Back inside I took my time unpacking my clothes, and then went to the fridge where I grabbed a bottle of water.  I walked over to the couch and crashed into it, remembering a moment later that Randy had said the television was not hooked up yet.  I sat in the silence for a minute or two, taking in my surroundings.  I chugged the water quickly, and walked back into the kitchen, and stared at the open refrigerator.  I was already bored, but not bored enough to cook my own dinner.  Unable to think of anything else to do, I walked into the bedroom, grabbed a pullover from the closet, and then left the cabin.  I pointed my car in the direction of the only place I knew in town, Franco’s Pizza.  A minute later, I was there. 

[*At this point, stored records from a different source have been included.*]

/-- Entry to RETRAIN (R397): current settings are kept, pending swaps are cancelled (R404), EV_LINK_RETRAIN is posted, and the
port aligns again. -/
def State.enterRetrain (s : State) (p : Nat) : State :=
  let s := s.setFld (fbPstate p) 0 4 psRetrain
  let s := ((s.assignTx p).assignRx p).modPort p fun x =>
    { x with swaps := [], lost := [], nakDue := false, fast := true, replays := 0, hello := false }
  (s.postLink 0x21 2 (s.linkFields p)).sendHello p

/-- The pilot retrains an ACTIVE port; while the pilot is down the port holds its traffic (R574). -/
def State.retrain (s : State) (p : Nat) : State :=
  if s.portActive p then
    if s.roleUp 1 then (if p = 8 then s else s.sendLmgt p 4 []).enterRetrain p
    else { s with firm := { s.firm with defer := insertNat s.firm.defer p } }
  else s

/-- A violation of the link protocol on a port (R417, R418). The host port counts in HI_VIOL instead. -/
def State.linkViolation (s : State) (p c : Nat) : State :=
  let s := s.satFld (fbPviol p c) 0 32 1
  let n := s.fld (fbPviol p c) 0 32
  let s := if isPow2 n then s.postLink 0x26 7 [(4, p), (4, c), (32, n)] else s
  let x := s.port p
  let run := if x.violRun.1 = c then x.violRun.2 + 1 else 1
  let escal := (c = 1 || c = 2 || c = 3 || c = 5) && decide (s.fld fbVpolicy 8 8 ≤ run)
  let s := s.modPort p fun x => { x with violRun := (c, if escal then 0 else run), tainted := true }
  if escal then s.retrain p else s

/-- A flit without a violation ends a run of consecutive violations (R417; log 14). -/
def State.linkGood (s : State) (p : Nat) : State :=
  if (s.port p).violRun.2 = 0 || (s.port p).tainted then s else s.modPort p fun x => { x with violRun := (x.violRun.1, 0) }

/-- Takes the ACKSEQ of an arriving flit: acknowledged flits leave the replay buffer (R394); an ACKSEQ for a flit not sent
is a violation of class 2. -/
def State.ackOnly (s : State) (p : Nat) (ack : BitVec 12) : State :=
  let s := if (s.port p).tainted then s.modPort p fun x => { x with tainted := false } else s
  let x := s.port p
  let oldest := x.txNext - BitVec.ofNat 12 x.replay.length
  let d := (ack + 1 - oldest).toNat
  if d ≤ x.replay.length then
    if d = 0 then s else s.setPort p { x with replay := x.replay.drop d, replays := 0 }
  else if d < 2048 then s.linkViolation p 2
  else s

/-- Takes the ACKSEQ and sends what the freed replay buffer lets go (R394). -/
def State.takeAck (s : State) (p : Nat) (ack : BitVec 12) : State := (s.ackOnly p ack).portPump p

/-- Whether a swap of the receive direction is pending, during which no LNAK is sent (R402). -/
def Port.rxSwaps (x : Port) : Bool := x.swaps.any fun w => !w.transmit

/-- A flit is missing again while its LNAK is out: a further LNAK once the partner's replay timer has run, which a free value tells
(R393, log 6). -/
def State.nakAgain (s : State) (p : Nat) : State :=
  let (v, s) := s.freeVal 1
  if v = 1 then s.sendLnak p else s

/-- Whether a number lies ahead of the expected one. -/
def seqAhead (lseq expect : BitVec 12) : Bool := decide (lseq ≠ expect) && decide ((lseq - expect).toNat < 2048)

Franco’s boasted its original décor, tables and chairs that looked like relics from the seventies, but any reservations I had about the place were erased by the unmistakable aroma of good food.  I surveyed the mostly empty room of tables, and peered into a back room that housed a pool table, and some other games before deciding on a seat at the end of the bar.  I pulled a menu from a rack in front of me, and went about deciding on dinner. 

“Looking a little lonely all the way down here, get you a drink?” 

I looked up over the menu, and the first thing I saw a big, wide smile.  Its owner was a young woman in a Franco’s Pizza t-shirt.  Her dark brown hair was pulled into a ponytail, and a beautiful face showed no traces of make-up.  I realized I was staring, and had been posed a question. 

“Gin and Tonic?”  I offered meekly. 

“Not from around here, huh?” The bartender asked. 

“What makes you say that?”

“Oh, just that I know about everyone that comes in here, and not one of them drinks gin and tonic.  Where you from, Chicago?” 

“Philadelphia,” I answered. 

“Long way from home, well we don’t have any of your fancy big city gins here, but I’ll make you up something.  You’ll never know the difference.” 

With that, she turned and walked towards the middle of the bar.  I fought the urge to watch her walk away, and went back to my menu.  A moment later a drink was placed in front of me. 

“You looked like a lime guy,” she said, pointing out the fruit stuck to the rim of my glass. 

“You’re good,” I answered, taking a quick sip of the drink.  “You make a good drink, must be the tonic water.” 

“Hah, must be.  So what are you going to have to eat?” 

“How’s the chicken parm?”  I asked after a last look at the menu. 

“The best.”

“All right, I’ll give it a try.” 

“It’ll be right out,” she said, taking my menu from me, and putting it back in the rack.  This time when she walked back into the kitchen, I couldn’t help but watch. 

Within ten minutes I was enjoying my chicken, and in order to fit a little bit better into my surroundings I made a smooth transition to bottled beer.  My bartender checked in on me often, always with the same the smile, and when I finished my meal I thought about sticking around and getting drunk, but remembered my first day of work in the morning.  I thanked the gorgeous brunette who had made my night, and in absence of normal behavior like asking her name, I simply left her an inordinately large tip, and left. 

I was in bed back at the cabin before ten o’clock, and as much as I wanted to get some sleep I stared blankly at the ceiling.  It was a position I found myself in on most nights.  Laying in bed, thinking about the past, the future, and of course thinking about my old friend Chris Floyd.  Eventually I relented to my fatigue, but not before allowing my mind to drift to the brunette that tended bar at Franco’s Pizza.